_Data extracts:_

/-- Wait for room for k entries in the outgoing branch queue of the half that issues (R25). -/
def needBqRoom (k : Nat) : M Unit := do
  let s ← get
  if 8 < (s.me.bqOut s.cur.half).length + k then park .branchRoom else pure ()
/-- The oldest entry of the incoming branch queue (R25). -/
def needBqHead : M BqEntry := do
  let s ← get
  match s.me.bqIn s.cur.half with
  | e :: _ => return e
  | [] => park .branchEmpty

/-- Count an instruction with index `p` that a half issues in scout mode, once. -/
def Scout.count (sc : Scout) (h : Half) (p : Nat) : Scout :=
  match h with
  | .access => if sc.atA = p then sc else { sc with issued := sc.issued + 1, atA := p }
  | .execute => if sc.atX = p then sc else { sc with issued := sc.issued + 1, atX := p }
/-- Scout mode counts the instructions it issues and ends after 512 (R302). -/
def scoutCount (outside : Bool) : M Unit := do
  let s ← get
  match s.me.scout with
  | none => pure ()
  | some sc =>
    if outside || decide (512 ≤ sc.issued) then haltWith (endScout s.cur.slot)
    else actMe fun sl => { sl with scout := some (sc.count s.cur.half (sl.posOf s.cur.half)) }

/-- A branch condition or a guard that is unavailable ends scout mode (R302). -/
def scoutGuard (g : Guard) : M Unit := do
  let s ← get
  match s.me.scout with
  | none => pure ()
  | some sc => if !guardFixed g && sc.pNa.getLsbD g.p.toNat then haltWith (endScout s.cur.slot) else pure ()

/-- A half that waits at the joint instruction itself meets the other there; one that still waits for an earlier
instruction does not (R51). -/
def Wait.mayMeet : Wait → Bool
  | .none => true
  | .meeting => true
  | _ => false

/-- The beginning of every instruction. The role check (R57 check 4) comes first. A half that meets an instruction of the
other stream passes over it, with the guard it owes (R46) and the tokens of R50; a half that meets one of its own goes on
when the guard passes, and a guarded-off instruction has no effect. At a joint instruction the half waits for the other
(R51). `outside` says that the instruction's effect lies outside the slot, which scout mode does not make (R302). -/
def begin (f : Form) (outside : Bool) : M Unit := do
  let s ← get
  let h := s.cur.half
  let sl := s.me
  if f.instr.roleBad s.myRole then raise f.instr 4 ((encode f.instr).op.toNat) 0
  let off : Bool := guardFixed f.guard && f.guard.neg
  match f.stream with
  | .skip => do passOver f.instr [] 0; halt
  | .each => if h = .access then scoutCount false else pure ()
  | .branch r => if h = r then scoutCount false else pure ()
  | .joint =>
    if sl.posOf (otherHalf h) ≠ sl.posOf h ∨ !(sl.waitOf (otherHalf h)).mayMeet then park .meeting
    scoutGuard f.guard
    if !sl.guardPasses f.guard then do retireBoth f.instr; halt
    scoutCount outside
  | .execute =>
    if h = .access then do passOver f.instr [] 0; halt
    scoutGuard f.guard
    if !sl.guardPasses f.guard then do retire f.instr; halt
    scoutCount outside
  | .access =>
    if h = .execute then do
      scoutGuard f.guard
      -- the guard it owes, a release token, and the acquire token that it must find
      let guards := if guardFixed f.guard then [] else [bqEntry sl h .guard (sl.guardPasses f.guard)]
      let runs := if guardFixed f.guard then !off else sl.guardPasses f.guard
      let rels := if f.rel && runs then [bqEntry sl h .release true] else []
      if f.acq && runs then do
        -- its own tokens go out first, once; the acquire has taken effect when its token says so (R50)
        if sl.xr.tok ≠ some sl.xr.pos then do
          needBqRoom (guards.length + rels.length)
          actMe fun sl => (guards ++ rels).foldl (fun acc e => acc.pushBq .execute e) { sl with xr := { sl.xr with tok := some sl.xr.pos } }
        let e ← needBqHead
        if !e.value then park .branchEmpty
        passOver f.instr [] 1
        halt
      needBqRoom (guards.length + rels.length)
      passOver f.instr (guards ++ rels) 0
      halt
    if off then do retire f.instr; halt
    if !(guardFixed f.guard) then do
      -- a guard token stays at the head until the instruction is done with
      let e ← needBqHead
      if !e.value then do
        actMe fun sl => sl.popBq .access
        retire f.instr
        halt
      if f.rel then do
        let q := (← get).me.bqIn .access
        if q.length < 2 then park .branchEmpty
    else if f.rel then do
      let _ ← needBqHead
    if f.acq then needBqRoom 1
    scoutCount outside
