-- ==== Sys2Proof/Machine/Translate.lean ====
section
/-! DEFINITION. Misses, the walker's mailbox and install records, and the translation of a slot's accesses
(05_memory_path.md R96 to R100, 15_traps_preemption.md R302), and the device steps of the walker. -/
namespace Sys2Proof.Machine

/-! ## Records (R97) -/

def Access.need (a : Access) : BitVec 5 :=
  BitVec.ofNat 5 ((if a.r then 1 else 0) + (if a.w then 2 else 0) + (if a.x then 4 else 0) + (if a.quiet then 8 else 0)
    + (if a.d then 16 else 0))
def Miss.access (m : Miss) : Access :=
  { kind := m.kind, r := m.need.getLsbD 0, w := m.need.getLsbD 1, x := m.need.getLsbD 2, quiet := m.need.getLsbD 3,
    d := m.need.getLsbD 4 }
/-- Words 0 and 1 of a miss message. -/
def Miss.message (m : Miss) : Word × Word :=
  (BitVec.ofNat 64 (m.va % 2 ^ 55 + 2 ^ 56 * m.kind.toNat + (if m.conf then 2 ^ 59 else 0) + (if m.user then 2 ^ 60 else 0)),
   BitVec.ofNat 64 (m.asid.toNat + 2 ^ 16 * m.slice + 2 ^ 32 * m.tag.toNat))
/-- The address form of R96 for a memory key, and back. -/
def physForm (key : Nat) : Word :=
  if isRemote key then BitVec.ofNat 64 (key % 2 ^ 48 + 2 ^ 48 * (key / 2 ^ 48 - 1) + 2 ^ 57) else BitVec.ofNat 64 key
def physKey (w : Word) : Nat :=
  pkgKey (if w.getLsbD 57 then some (w.extractLsb' 48 9) else none) (w.extractLsb' 0 48).toNat

/-- Change the first miss that satisfies a test. -/
def Die.modMiss (x : Die) (p : Miss → Bool) (f : Miss → Miss) : Die := { x with misses := modFirst x.misses p f }

/-- Each miss is posted to the mailbox of its core's walker when the mailbox, which holds 16 messages, has room (R97). -/
def postMisses (d : Nat) (s : State) : State :=
  (s.die d).misses.foldl (fun acc m =>
    if m.posted || decide (16 ≤ (acc.core m.core).mailbox.length) then acc
    else
      let acc := acc.modCore m.core fun c => { c with mailbox := c.mailbox ++ [m.message] }
      acc.modDie d fun x => x.modMiss (fun y => y.tag == m.tag && y.slice == m.slice) fun y => { y with posted := true }) s

/-- An access misses: it waits for the miss of its ASID and 64 KiB page, which is made if there is none (R97). -/
def addMiss (d : Nat) (req : Requester) (core va : Nat) (asid : BitVec 16) (a : Access) (conf user : Bool) (s : State) :
    State :=
  let sl := sliceOf va
  let same (m : Miss) : Bool := m.slice == sl && m.asid == asid && m.va / 65536 == va / 65536
  let s :=
    if (s.die d).misses.any same then
      s.modDie d fun x => x.modMiss same fun m =>
        { m with waiters := if m.waiters.contains req then m.waiters else m.waiters ++ [req] }
    else
      let m : Miss := {
        slice := sl, va := va, asid := asid, kind := a.kind, need := a.need, conf := conf, user := user,
        tag := (s.die d).nextTag, core := core, posted := false, stale := false, waiters := [req] }
      s.modDie d fun x => { x with nextTag := x.nextTag + 1, misses := x.misses ++ [m] }
  postMisses d s

/-! ## A slot's accesses -/

/-- A translation fault of an access of the instruction `i` that issues (R302). `skip` makes the results of the instruction
unavailable and moves on in scout mode. -/
def faultAt {α : Type} (i : Instr) (code lvl : Nat) (va : Nat) (kind : BitVec 3) (skip : M Unit) : M α := do
  let s ← get
  let n := s.cur.slot
  let sl := s.me
  if sl.scout.isSome then
    modify (scoutFault code va kind n)
    if (← get).me.scout.isSome then skip
    halt
  if sl.super || isWalker n then
    raise i 6 (code + 16 * lvl) (BitVec.ofNat 64 va)
  meetAt
  actMe (startScout i.word code lvl va kind)
  skip
  halt

/-- The format fault of a virtual address, at level 1 (R92, R138). -/
def checkFormat (i : Instr) (va : Word) (kind : BitVec 3) (skip : M Unit) : M Unit :=
  if va.extractLsb' 55 9 ≠ 0#9 then faultAt i 3 1 va.toNat kind skip else pure ()

/-- Translate an access of the slot that issues (R14, R99): it holds back while the slice's miss is served, parked with the
given cause if any, and raises what the slice reports. A slice in a fenced rectangle, and a home to which no path leads, answer
negatively (R129, R326, R341). In scout mode a page too far from the first ends the mode (R302). -/
def translate (i : Instr) (va : Word) (a : Access) (skip : M Unit) (w : Wait := .none) (const : Bool := false) :
    M Loc := do
  let s ← get
  let n := s.cur.slot
  let req : Requester := if const then .const n else .slot n
  let d := s.myDie
  let a := if s.me.scout.isSome then { a with quiet := true } else a
  let retry : M Loc := if w == .none then halt else park w
  checkFormat i va a.kind skip
  -- a slice in a fenced rectangle serves nothing; a line that the tile holds needs no slice (R129)
  if sliceCut s s.myTile va.toNat && (findLine (s.tile s.myTile).l1 (s.asidOf n) (vlineOf va.toNat)).isNone then raise i 15 5 va
  match s.me.scout with
  | some sc => if 2 ^ 28 < (pageDelta va.toNat sc.va).natAbs then haltWith (endScout n)
  | none => pure ()
  let asid := s.asidOf n
  let user := !s.me.super
  match lookupT d va.toNat asid a user s with
  | .ok l t =>
    -- a request that timed out has reported the absent fault (R330)
    match if isRemote l.key then takeReport d req l.va t else (none, t) with
    | (some r, t) => do
      set t
      faultAt i r.code.toNat r.level.toNat va.toNat a.kind skip
    | (none, t) =>
      match awaitRemote req l.va l.key t with
      | (some t, _) => do
        set t
        if !isRegSpace l.key && (if a.kind.toNat ≤ 1 then reachCut t t.myTile l else homeCut t t.myTile l) then raise i 15 5 va
        return l
      | (none, t) => do
        set t
        retry
  | .fault c lv t => do
    set t
    faultAt i c lv va.toNat a.kind skip
  | .miss conf t =>
    match takeReport d req va.toNat t with
    | (some r, t) => do
      set t
      faultAt i r.code.toNat r.level.toNat va.toNat a.kind skip
    | (none, t) => do
      set (addMiss d req s.myCore va.toNat asid a conf user t)
      retry

/-! ## The walker's steps (R97, R98) -/

/-- The walker reads WMB0; it parks while no message is present (R97). -/
def execWmb0Read (core : Nat) (s : State) : Host.Outcome State Fault Refusal :=
  .next (match (s.core core).mailbox with
    | [] => s.modSlot (16 * core + 15) fun sl => { sl with awai := .mailbox }
    | m :: _ => (s.modCore core fun c => { c with wmb0 := some m.1 }).modSlot (16 * core + 15) fun sl => { sl with awai := .none })

/-- The walker reads WMB1, which removes the message; a slice that held a miss for want of room posts it (R97). -/
def readWmb1 (core : Nat) (s : State) : State :=
  match (s.core core).mailbox with
  | [] => s
  | m :: rest => postMisses (dieOfTile (tileOfCore core)) (s.modCore core fun c => { c with wmb1 := some m.2, mailbox := rest })
def execWmb1Read (core : Nat) (s : State) : Host.Outcome State Fault Refusal := .next (readWmb1 core s)

/-- The install record goes to the slice that word 2 names (R97). -/
def sendInstall (core : Nat) (w2 : Word) (s : State) : State :=
  let c := s.core core
  s.modDie (dieOfTile (tileOfCore core)) fun x => { x with
    installs := x.installs ++ [((w2.extractLsb' 16 6).toNat, c.win0, c.win1, w2)] }

/-- The install record for the message that the walker has read, and the walker goes back to its mailbox. -/
def answerWalk (core : Nat) (m1 pte ea : Word) (status lvl : Nat) (s : State) : State :=
  sendInstall core ((m1 &&& 0x0000FFFF003FFFFF#64) ||| BitVec.ofNat 64 (2 ^ 48 * status + 2 ^ 52 * lvl))
    (s.modCore core fun c => { c with wmb0 := none, wmb1 := none, win0 := pte, win1 := ea })
/-- An access of the walker's own of absent memory or register space ends the walk with the absent fault (R96), and one that reads
poison with the format code (R338). The level is not stated for a load that is no step of R98 and is free (log 89). -/
def endWalk (core code : Nat) (s : State) : State :=
  let (k, s) := s.nextFree
  let s := match (s.core core).wmb1 with
    | some m1 => answerWalk core m1 0 0 code (k % 4) s
    | none => s
  s.modSlot (16 * core + 15) fun sl => { sl with awai := .mailbox }

/-- The walker has walked for the message that it read and writes WIN0, WIN1 and WIN2 (R98); while a migration word is in
its way it stays where it is. -/
def execWin2Write (core : Nat) (s : State) : Host.Outcome State Fault Refusal :=
  .next (match (s.core core).wmb0, (s.core core).wmb1 with
    | some m0, some m1 =>
      let n := 16 * core + 15
      let me := Requester.walker core
      let (go, s) := match (s.slot n).awai with
        | .fullEmpty key _ => migrationFull (dieOfSlot n) me key s
        | _ => (true, s)
      if !go then s
      else
        let s := s.modSlot n fun sl => { sl with awai := .none }
        match walk s me (m0.extractLsb' 0 55).toNat (m1.extractLsb' 0 16) with
        | (.leaf pte ea lvl, s) => answerWalk core m1 pte (physForm ea) 0 lvl (walkDone me s)
        | (.fault code lvl, s) => answerWalk core m1 0 0 code lvl (walkDone me s)
        | (.remote key lvl, s) =>
          let (lost, s) := goRemote (dieOfSlot n) me key s
          if lost then answerWalk core m1 0 0 4 lvl (walkDone me s) else s
        | (.wait key, s) => (walkDone me s).modSlot n fun sl => { sl with awai := .fullEmpty key true }
    | _, _ => s)

/-- The location of another address of the 64 KiB page of a location. -/
def Loc.at (l : Loc) (va : Nat) : Loc := { l with key := l.key - l.va % 65536 + va % 65536, va := va }

/-- The fill of a code line starts for slot n, unless the line is present or on its way (R184, R369). -/
def startFill (n : Nat) (l : Loc) (demand : Bool) (s : State) : State :=
  s.modCore (coreOfSlot n) fun c =>
    if c.icache.any (fun x => x.asid == l.asid && x.vline == vlineOf l.va)
        || c.ifills.any (fun x => x.asid == l.asid && x.vline == vlineOf l.va) then c
    else { c with ifills := c.ifills ++ [{ vf := s.vfOf n, asid := l.asid, vline := vlineOf l.va, key := lineKey l.key, demand := demand }] }

end Sys2Proof.Machine
end

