/-- The windows that an entry binds are loaded; others keep their values (R278). -/
def loadWindows (e : VaultEntry) (v : Vector Word 8) : Vector Word 8 :=
  vecOf 8 ((List.range 8).map fun k =>
    if e.win.getLsbD k then BitVec.ofNat 64 (e.base + e.winoff.getD k 0) else v.toArray.getD k 0) 0

/-- A use of an entry (R275). -/
def useEntry (c : Nat) (e : VaultEntry) (s : State) : State :=
  let s := { s with clock := s.clock + 1 }
  s.modVault c fun v => { v with entries := modFirst v.entries (fun x => x.slot == e.slot) fun x => { x with used := s.clock } }

/-- The slot's current function becomes `e`, named by the digest at `da`. -/
def enterEntry (n : Nat) (e : VaultEntry) (da : Word) (s : State) : State :=
  let s := s.modSlot n fun sl => { sl with sys := { sl.sys with
    cfda := da, cfh := cfhWord e.slot e.serial, cwin := loadWindows e sl.sys.cwin } }
  trimVault (clusterOfSlot n) (useEntry (clusterOfSlot n) e s)

/-- A slot enters its root function at binding (R258, R275). -/
def enterRoot (n : Nat) (e : VaultEntry) (s : State) : State :=
  let pc := BitVec.ofNat 64 (e.code + e.entry)
  (enterEntry n e rootDigest s).modSlot n fun sl =>
    { ((sl.setPc .access pc).setPc .execute pc) with
      sys := { sl.sys with rots := e.rot }, awai := .none, xwai := .none }

/-! ## Fetches (R285, R286) -/

/-- Start a fetch, or join the one in progress. -/
def startFetch (c vf : Nat) (asid : BitVec 16) (die : Nat) (dig : List Word) (addr : Option Nat) (w : Option FetchWaiter)
    (s : State) : Nat × State :=
  let same (f : Fetch) : Bool := f.vf == vf && f.digest == dig
  match (s.vault c).fetches.find? same with
  | some f =>
    (f.id, s.modVault c fun v => { v with fetches := modFirst v.fetches same fun f => { f with waiters := f.waiters ++ w.toList } })
  | none =>
    (s.nextFetch, { s.modVault c fun v => { v with fetches := v.fetches ++
        [{ id := s.nextFetch, vf := vf, asid := asid, digest := dig, addr := addr, die := die, waiters := w.toList, minting := false }] }
      with nextFetch := s.nextFetch + 1 })

/-- Resident code for a digest of a VF (R278). -/
def vaultLookup (s : State) (c vf : Nat) (dig : List Word) : Option VaultEntry :=
  (s.vault c).entries.find? fun e => e.vf == vf && e.digest == dig

/-- A slot asks for its root function: it enters it if it is resident, and else waits for the fetch (R258, R275). -/
def askRoot (n : Nat) (dig : List Word) (s : State) : State :=
  let c := clusterOfSlot n
  match vaultLookup s c (s.vfOf n) dig with
  | some e => enterRoot n e s
  | none =>
    let (id, s) := startFetch c (s.vfOf n) (s.asidOf n) (dieOfSlot n) dig none (some { slot := n, why := .root, da := rootDigest }) s
    s.modSlot n fun sl => { sl with awai := .code id, xwai := .code id }

/-- The digest in the slot's frame area. -/
def frameDigest (s : State) (n off : Nat) : List Word := (List.range 6).map fun k => memWord s (frameKey s n (off + 8 * k))

/-- A fetch fails (R286): each slot that waits posts an entry of kind 3 and parks on its word. -/
def failFetch (c : Nat) (f : Fetch) (s : State) : State :=
  let s := s.modVault c fun v => { v with fetches := dropAll v.fetches (fun x => x.id == f.id) }
  f.waiters.foldl (fun acc w =>
    let n := w.slot
    let words := faultEntry (faultWord1 3 0 0 0 n (acc.vfOf n) (acc.asidOf n)) (acc.slot n).sys.tsr (w.da &&& 0x7FFFFFFFFFFFFF#64)
    match post (dieOfSlot n) (posting (some (acc.vfOf n)) (acc.asidOf n) words) acc with
    | .made key acc => acc.modSlot n fun sl => { sl with awai := .faultWord key true, xwai := .faultWord key true, fentry := words }
    | .held p acc => acc.modSlot n fun sl => { sl with
        awai := .faultPost, xwai := .faultPost, fentry := words, post := some { posting := p, code := true } }) s

/-- The fetch has its translation: the root functions among its waiters are entered; the other waiters replay when they
unpark. -/
def serveFetch (c : Nat) (f : Fetch) (s : State) : State :=
  let s := s.modVault c fun v => { v with fetches := dropAll v.fetches (fun x => x.id == f.id) }
  match vaultLookup s c f.vf f.digest with
  | none => s
  | some e => f.waiters.foldl (fun acc w => if w.why == .root then enterRoot w.slot e acc else acc) s

/-- Install an object's image for a fetch, from the heap where it lies. -/
def installImage (c : Nat) (f : Fetch) (o : CodeObj) (b : Nat) (s : State) : State :=
  match parseHeader fun k => o.wordAt s (b + 256 + k) with
  | none => failFetch c f s
  | some h =>
    if 524288 < h.codelen then failFetch c f s
    else match install c f.vf f.digest h (o.va + b + 256) (o.slice s (b + 256 + h.code) h.codelen) s with
      | (some s, _) => serveFetch c f s
      | (none, s) => s

/-- Bytes of a die's heap may be placed at a virtual address and at a memory key (R287): both lie in the heap's 4 GiB and in the die's
own DRAM, and the bytes are in no use: they belong to no object and no frame area (R276), and memory and the slices hold
nothing there (DEDUCED, log 122). -/
def heapFree (d va key len : Nat) (s : State) : Bool :=
  let base := (s.pkg.chva &&& 0x7FFFFFFFFF0000#64).toNat + 2 ^ 32 * d
  let apart (a n b m : Nat) : Bool := decide (a + n ≤ b ∨ b + m ≤ a)
  decide (base ≤ va ∧ va + len ≤ base + 2 ^ 32) && isDram key && isDram (key + len - 1)
    && homeDie key == d && homeDie (key + len - 1) == d
    && (s.objects.all fun o => match o.place with
        | .heap _ => apart o.va o.len va len && apart o.key o.len key len
        | _ => true)
    && ((List.range 4).all fun e => apart (s.pkg.frmbase.toArray.getD e 0).toNat (4096 * 9216) key len)
    && (s.mem.all fun c => decide (c.1 < key ∨ key + len ≤ c.1))
    && s.dies.all fun (_, x) => x.lines.all fun l => apart l.key 128 key len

_What is required:_ The first line of the records and every line down to the line with "if 8 < (s.me.bqOut" must be quoted exactly; leave out all else.

_Solution to this problem:_
/-- Wait for room for k entries in the outgoing branch queue of the half that issues (R25). -/
def needBqRoom (k : Nat) : M Unit := do
  let s ← get
  if 8 < (s.me.bqOut s.cur.half).length + k then park .branchRoom else pure ()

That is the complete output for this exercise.